The Irmin's (index?) LRU cache is not bounded in memory but by number of elements. Running ithacanet for a while exhibit this behavior.

I can provide the resulting memtrace files of the experiments described below.

How to reproduce:

  • Go to [https://lambsonacid.nl/]

  • Download and import an ithacanet snapshot using the latest master branch:

    • ./tezos-node config init --data-dir /tmp/ithacanet --network ithacanet
    • ./tezos-node snapshot import --data-dir /tmp/ithacanet
  • Patch and run the node with memtrace:

diff --git a/src/bin_node/dune b/src/bin_node/dune
index 4eadd6a12d..de57406b8d 100644
--- a/src/bin_node/dune
+++ b/src/bin_node/dune
@@ -9,6 +9,7 @@
  (package tezos-node)
  (instrumentation (backend bisect_ppx))
  (libraries
+  memtrace
   tezos-base
   tezos-base.unix
   tezos-version

diff --git a/src/bin_node/node_run_command.ml b/src/bin_node/node_run_command.ml
index a9ba9d797f..822acd5164 100644
--- a/src/bin_node/node_run_command.ml
+++ b/src/bin_node/node_run_command.ml
@@ -417,6 +417,7 @@ let init_rpc (config : Node_config_file.t) node =

 let run ?verbosity ?sandbox ?target ~singleprocess ~force_history_mode_switch
     ~prometheus_config (config : Node_config_file.t) =
+  let () = Memtrace.trace_if_requested ~context:"my program" () in
   let open Lwt_tzresult_syntax in
   let* () = Node_data_version.ensure_data_dir config.data_dir in
   (* Main loop *)

=> MEMTRACE=trace.ctf ./tezos-node run --data-dir /tmp/ithacanet --synchronisation-threshold 0

N.b. adding the --synchronisation-threshold 0 option makes the node run the mempool while bootstrapping the chain helping exhibit the bug faster

  • Let it synchronize for about 1h, the resident memory should grow linearly and then examine the trace (requires memtrace-viewer which is not available past ocaml.4.11.0 somehow):

    => The main live allocations are originating from the mempool component which loads a (large) key from disk (i.e. the cache domain committed as a single key) which are maintained in the irmin's cache. Reducing the LRU size on the irmin store seems to give an upper-bound on the memory usage.

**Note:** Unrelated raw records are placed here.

-- ==== Sys2Proof/Laws/State.lean ====
section
/-! SUPPORT. One lemma per field per named update of the state, so that no proof unfolds a record update. -/

namespace Sys2Proof.Machine

/-! ## raiseFault -/

@[simp] theorem raiseFault_cfgTotal (r : FaultReason) (s : State) : (raiseFault r s).cfgTotal = s.cfgTotal := rfl
@[simp] theorem raiseFault_cfgPre (r : FaultReason) (s : State) : (raiseFault r s).cfgPre = s.cfgPre := rfl
@[simp] theorem raiseFault_cfgTrig (r : FaultReason) (s : State) : (raiseFault r s).cfgTrig = s.cfgTrig := rfl
@[simp] theorem raiseFault_cfgMode (r : FaultReason) (s : State) : (raiseFault r s).cfgMode = s.cfgMode := rfl
@[simp] theorem raiseFault_lat (r : FaultReason) (s : State) : (raiseFault r s).lat = s.lat := rfl
@[simp] theorem raiseFault_acq (r : FaultReason) (s : State) : (raiseFault r s).acq = s.acq := rfl
@[simp] theorem raiseFault_ringEn (r : FaultReason) (s : State) : (raiseFault r s).ringEn = s.ringEn := rfl
@[simp] theorem raiseFault_postEn (r : FaultReason) (s : State) : (raiseFault r s).postEn = s.postEn := rfl
@[simp] theorem raiseFault_muxEn (r : FaultReason) (s : State) : (raiseFault r s).muxEn = s.muxEn := rfl
@[simp] theorem raiseFault_watchEn (r : FaultReason) (s : State) : (raiseFault r s).watchEn = s.watchEn := rfl
@[simp] theorem raiseFault_handoff (r : FaultReason) (s : State) : (raiseFault r s).handoff = s.handoff := rfl
@[simp] theorem raiseFault_ref (r : FaultReason) (s : State) : (raiseFault r s).ref = s.ref := rfl
@[simp] theorem raiseFault_ringRemaining (r : FaultReason) (s : State) : (raiseFault r s).ringRemaining = s.ringRemaining := rfl
@[simp] theorem raiseFault_ring (r : FaultReason) (s : State) : (raiseFault r s).ring = s.ring := rfl
@[simp] theorem raiseFault_post (r : FaultReason) (s : State) : (raiseFault r s).post = s.post := rfl
@[simp] theorem raiseFault_postCount (r : FaultReason) (s : State) : (raiseFault r s).postCount = s.postCount := rfl
@[simp] theorem raiseFault_winFirst (r : FaultReason) (s : State) : (raiseFault r s).winFirst = s.winFirst := rfl
@[simp] theorem raiseFault_winAvail (r : FaultReason) (s : State) : (raiseFault r s).winAvail = s.winAvail := rfl
@[simp] theorem raiseFault_underrun (r : FaultReason) (s : State) : (raiseFault r s).underrun = s.underrun := rfl
@[simp] theorem raiseFault_dataValid (r : FaultReason) (s : State) : (raiseFault r s).dataValid = s.dataValid := rfl
@[simp] theorem raiseFault_samplesReady (r : FaultReason) (s : State) : (raiseFault r s).samplesReady = s.samplesReady := rfl
@[simp] theorem raiseFault_txActive (r : FaultReason) (s : State) : (raiseFault r s).txActive = s.txActive := rfl
@[simp] theorem raiseFault_txNext (r : FaultReason) (s : State) : (raiseFault r s).txNext = s.txNext := rfl
@[simp] theorem raiseFault_compPending (r : FaultReason) (s : State) : (raiseFault r s).compPending = s.compPending := rfl
@[simp] theorem raiseFault_trigIrqPending (r : FaultReason) (s : State) : (raiseFault r s).trigIrqPending = s.trigIrqPending := rfl
@[simp] theorem raiseFault_txOut (r : FaultReason) (s : State) : (raiseFault r s).txOut = s.txOut := rfl
@[simp] theorem raiseFault_events (r : FaultReason) (s : State) : (raiseFault r s).events = s.events := rfl
@[simp] theorem raiseFault_faulted (r : FaultReason) (s : State) : (raiseFault r s).faulted = some r := rfl
@[simp] theorem raiseFault_refused (r : FaultReason) (s : State) : (raiseFault r s).refused = s.refused := rfl
@[simp] theorem raiseFault_fe (r : FaultReason) (s : State) : (raiseFault r s).fe = s.fe := rfl
@[simp] theorem raiseFault_hostRx (r : FaultReason) (s : State) : (raiseFault r s).hostRx = s.hostRx := rfl
@[simp] theorem raiseFault_hostTx (r : FaultReason) (s : State) : (raiseFault r s).hostTx = s.hostTx := rfl
@[simp] theorem raiseFault_clockSel (r : FaultReason) (s : State) : (raiseFault r s).clockSel = s.clockSel := rfl
@[simp] theorem raiseFault_readResult (r : FaultReason) (s : State) : (raiseFault r s).readResult = s.readResult := rfl
@[simp] theorem raiseFault_turns (r : FaultReason) (s : State) : (raiseFault r s).turns = s.turns := rfl
@[simp] theorem raiseFault_issued (r : FaultReason) (s : State) : (raiseFault r s).issued = s.issued := rfl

  • Restart the whole process but now include this patch:

diff --git a/src/lib_context/context.ml b/src/lib_context/context.ml
index 55458036ea..7b2315c12b 100644
--- a/src/lib_context/context.ml
+++ b/src/lib_context/context.ml
@@ -500,7 +500,7 @@ let add_predecessor_ops_metadata_hash v hash =

 let init ?patch_context ?(readonly = false) root =
   let index_log_size = Option.value ~default:2_500_000 !index_log_size in
-  Store.Repo.v (Irmin_pack.config ~readonly ~index_log_size root)
+  Store.Repo.v (Irmin_pack.config ~readonly ~index_log_size ~lru_size:1_000 root)
   >|= fun repo -> {path = root; repo; patch_context; readonly}

 let close index = Store.Repo.close index.repo

In one hour of synchronisation, the tezos-node process seems to reach an upper memory bound and the resident memory remain stable.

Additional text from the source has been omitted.